What you will do – I'd like every line from the material below that has "wellFormed" in it.

------------------------------------

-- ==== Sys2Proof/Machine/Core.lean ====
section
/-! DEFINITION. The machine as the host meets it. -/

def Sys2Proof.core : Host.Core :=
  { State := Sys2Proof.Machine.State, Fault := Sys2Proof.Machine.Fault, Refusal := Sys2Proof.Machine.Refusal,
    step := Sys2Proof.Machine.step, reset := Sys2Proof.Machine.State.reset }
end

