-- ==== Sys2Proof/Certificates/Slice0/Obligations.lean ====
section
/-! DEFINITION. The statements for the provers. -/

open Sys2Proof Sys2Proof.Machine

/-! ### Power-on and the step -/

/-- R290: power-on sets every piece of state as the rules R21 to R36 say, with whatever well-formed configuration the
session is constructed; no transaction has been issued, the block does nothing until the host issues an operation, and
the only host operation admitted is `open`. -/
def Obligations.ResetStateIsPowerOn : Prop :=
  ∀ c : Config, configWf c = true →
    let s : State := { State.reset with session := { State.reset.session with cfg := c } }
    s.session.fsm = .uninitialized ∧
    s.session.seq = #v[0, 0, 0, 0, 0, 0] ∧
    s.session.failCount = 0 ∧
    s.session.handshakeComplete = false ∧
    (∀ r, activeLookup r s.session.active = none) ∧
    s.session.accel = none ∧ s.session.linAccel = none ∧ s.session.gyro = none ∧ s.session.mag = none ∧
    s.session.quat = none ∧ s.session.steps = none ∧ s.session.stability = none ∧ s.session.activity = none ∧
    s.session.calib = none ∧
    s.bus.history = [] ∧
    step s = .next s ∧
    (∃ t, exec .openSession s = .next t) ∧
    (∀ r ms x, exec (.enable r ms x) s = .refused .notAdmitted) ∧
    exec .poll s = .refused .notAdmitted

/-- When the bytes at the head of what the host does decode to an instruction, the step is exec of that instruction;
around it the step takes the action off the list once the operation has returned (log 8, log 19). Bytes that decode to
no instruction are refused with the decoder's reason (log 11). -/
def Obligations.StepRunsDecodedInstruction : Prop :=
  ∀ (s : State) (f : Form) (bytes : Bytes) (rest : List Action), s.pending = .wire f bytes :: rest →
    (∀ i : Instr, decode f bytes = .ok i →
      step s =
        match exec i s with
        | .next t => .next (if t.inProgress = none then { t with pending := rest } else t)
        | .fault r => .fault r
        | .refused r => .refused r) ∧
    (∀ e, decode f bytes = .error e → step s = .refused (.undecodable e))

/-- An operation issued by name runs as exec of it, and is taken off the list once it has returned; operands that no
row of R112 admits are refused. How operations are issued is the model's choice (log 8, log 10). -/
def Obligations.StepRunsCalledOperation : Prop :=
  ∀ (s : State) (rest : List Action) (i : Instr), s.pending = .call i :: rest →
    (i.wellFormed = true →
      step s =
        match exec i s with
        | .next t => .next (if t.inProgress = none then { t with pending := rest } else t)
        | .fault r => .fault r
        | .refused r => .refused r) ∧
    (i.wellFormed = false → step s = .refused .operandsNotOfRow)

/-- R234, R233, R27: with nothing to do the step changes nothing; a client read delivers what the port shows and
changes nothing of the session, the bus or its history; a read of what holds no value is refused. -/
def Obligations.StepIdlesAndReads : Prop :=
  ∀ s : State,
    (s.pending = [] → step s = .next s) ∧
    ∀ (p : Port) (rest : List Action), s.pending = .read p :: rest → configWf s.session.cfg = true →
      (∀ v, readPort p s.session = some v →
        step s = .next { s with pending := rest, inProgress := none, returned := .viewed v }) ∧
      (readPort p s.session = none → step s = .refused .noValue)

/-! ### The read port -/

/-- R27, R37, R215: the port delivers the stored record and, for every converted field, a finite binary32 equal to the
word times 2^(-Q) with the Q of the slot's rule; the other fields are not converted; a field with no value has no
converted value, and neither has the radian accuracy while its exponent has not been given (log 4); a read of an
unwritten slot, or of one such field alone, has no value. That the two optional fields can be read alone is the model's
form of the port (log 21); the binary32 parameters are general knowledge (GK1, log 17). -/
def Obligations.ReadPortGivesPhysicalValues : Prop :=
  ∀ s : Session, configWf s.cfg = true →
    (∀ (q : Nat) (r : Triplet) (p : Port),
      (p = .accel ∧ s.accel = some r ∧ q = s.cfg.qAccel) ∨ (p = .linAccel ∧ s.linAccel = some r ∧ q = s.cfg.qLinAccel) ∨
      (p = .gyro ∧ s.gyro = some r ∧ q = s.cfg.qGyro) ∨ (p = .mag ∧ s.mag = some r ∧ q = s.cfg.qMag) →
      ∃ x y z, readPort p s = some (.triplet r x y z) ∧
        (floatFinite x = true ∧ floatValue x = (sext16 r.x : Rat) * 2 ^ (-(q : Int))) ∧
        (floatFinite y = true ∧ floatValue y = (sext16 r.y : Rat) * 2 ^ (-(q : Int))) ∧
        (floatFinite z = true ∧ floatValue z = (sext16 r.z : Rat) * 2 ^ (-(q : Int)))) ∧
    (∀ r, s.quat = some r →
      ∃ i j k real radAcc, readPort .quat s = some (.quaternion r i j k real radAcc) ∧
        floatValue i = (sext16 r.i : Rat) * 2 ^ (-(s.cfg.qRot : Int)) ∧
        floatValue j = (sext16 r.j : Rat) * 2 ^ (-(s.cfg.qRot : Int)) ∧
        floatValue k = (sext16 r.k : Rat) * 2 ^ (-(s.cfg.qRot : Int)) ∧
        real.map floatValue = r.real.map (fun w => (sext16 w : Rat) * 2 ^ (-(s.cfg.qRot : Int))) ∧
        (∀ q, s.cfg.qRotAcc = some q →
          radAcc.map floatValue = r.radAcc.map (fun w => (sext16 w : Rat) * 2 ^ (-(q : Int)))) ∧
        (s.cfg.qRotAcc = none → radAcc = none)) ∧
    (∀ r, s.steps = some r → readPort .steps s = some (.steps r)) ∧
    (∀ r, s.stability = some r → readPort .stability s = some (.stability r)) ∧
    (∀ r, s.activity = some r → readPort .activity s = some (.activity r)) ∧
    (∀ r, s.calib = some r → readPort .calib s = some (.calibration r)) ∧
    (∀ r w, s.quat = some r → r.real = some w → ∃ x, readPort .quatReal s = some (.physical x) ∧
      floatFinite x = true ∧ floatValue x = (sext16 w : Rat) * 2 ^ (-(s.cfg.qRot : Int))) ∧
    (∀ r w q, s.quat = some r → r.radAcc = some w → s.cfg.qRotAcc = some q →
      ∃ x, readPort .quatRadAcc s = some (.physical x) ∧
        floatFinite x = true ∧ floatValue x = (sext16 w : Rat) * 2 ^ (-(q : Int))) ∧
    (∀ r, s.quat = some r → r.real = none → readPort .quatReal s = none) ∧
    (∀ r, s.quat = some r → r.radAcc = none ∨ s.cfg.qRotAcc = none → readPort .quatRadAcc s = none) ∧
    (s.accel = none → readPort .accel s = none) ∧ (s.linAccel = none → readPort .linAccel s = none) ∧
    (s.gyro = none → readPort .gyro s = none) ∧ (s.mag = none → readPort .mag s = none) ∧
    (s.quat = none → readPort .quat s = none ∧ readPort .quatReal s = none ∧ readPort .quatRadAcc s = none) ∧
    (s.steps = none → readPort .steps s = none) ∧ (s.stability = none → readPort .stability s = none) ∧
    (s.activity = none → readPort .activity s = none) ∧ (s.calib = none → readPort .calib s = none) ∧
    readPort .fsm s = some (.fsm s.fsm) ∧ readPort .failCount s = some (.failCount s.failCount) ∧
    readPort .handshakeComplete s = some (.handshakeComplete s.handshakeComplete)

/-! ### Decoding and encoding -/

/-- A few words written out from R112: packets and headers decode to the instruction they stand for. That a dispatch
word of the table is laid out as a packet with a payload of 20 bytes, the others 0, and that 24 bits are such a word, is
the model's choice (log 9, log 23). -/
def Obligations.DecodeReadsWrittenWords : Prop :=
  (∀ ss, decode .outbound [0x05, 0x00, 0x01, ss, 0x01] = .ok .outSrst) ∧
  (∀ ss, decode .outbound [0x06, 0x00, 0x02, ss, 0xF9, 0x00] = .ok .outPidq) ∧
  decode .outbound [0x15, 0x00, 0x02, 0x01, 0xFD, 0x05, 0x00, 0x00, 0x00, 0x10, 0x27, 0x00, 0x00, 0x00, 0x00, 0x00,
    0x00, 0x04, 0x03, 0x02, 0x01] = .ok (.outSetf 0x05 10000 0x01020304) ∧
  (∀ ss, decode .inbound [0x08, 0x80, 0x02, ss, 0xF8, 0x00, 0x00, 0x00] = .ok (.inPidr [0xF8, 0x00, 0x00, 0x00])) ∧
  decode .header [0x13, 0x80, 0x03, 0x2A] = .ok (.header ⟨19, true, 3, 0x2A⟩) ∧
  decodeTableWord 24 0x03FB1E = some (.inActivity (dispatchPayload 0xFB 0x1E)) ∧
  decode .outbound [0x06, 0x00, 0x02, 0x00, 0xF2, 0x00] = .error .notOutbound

------------------------------------

The completed task –
    (i.wellFormed = true →
    (i.wellFormed = false → step s = .refused .operandsNotOfRow)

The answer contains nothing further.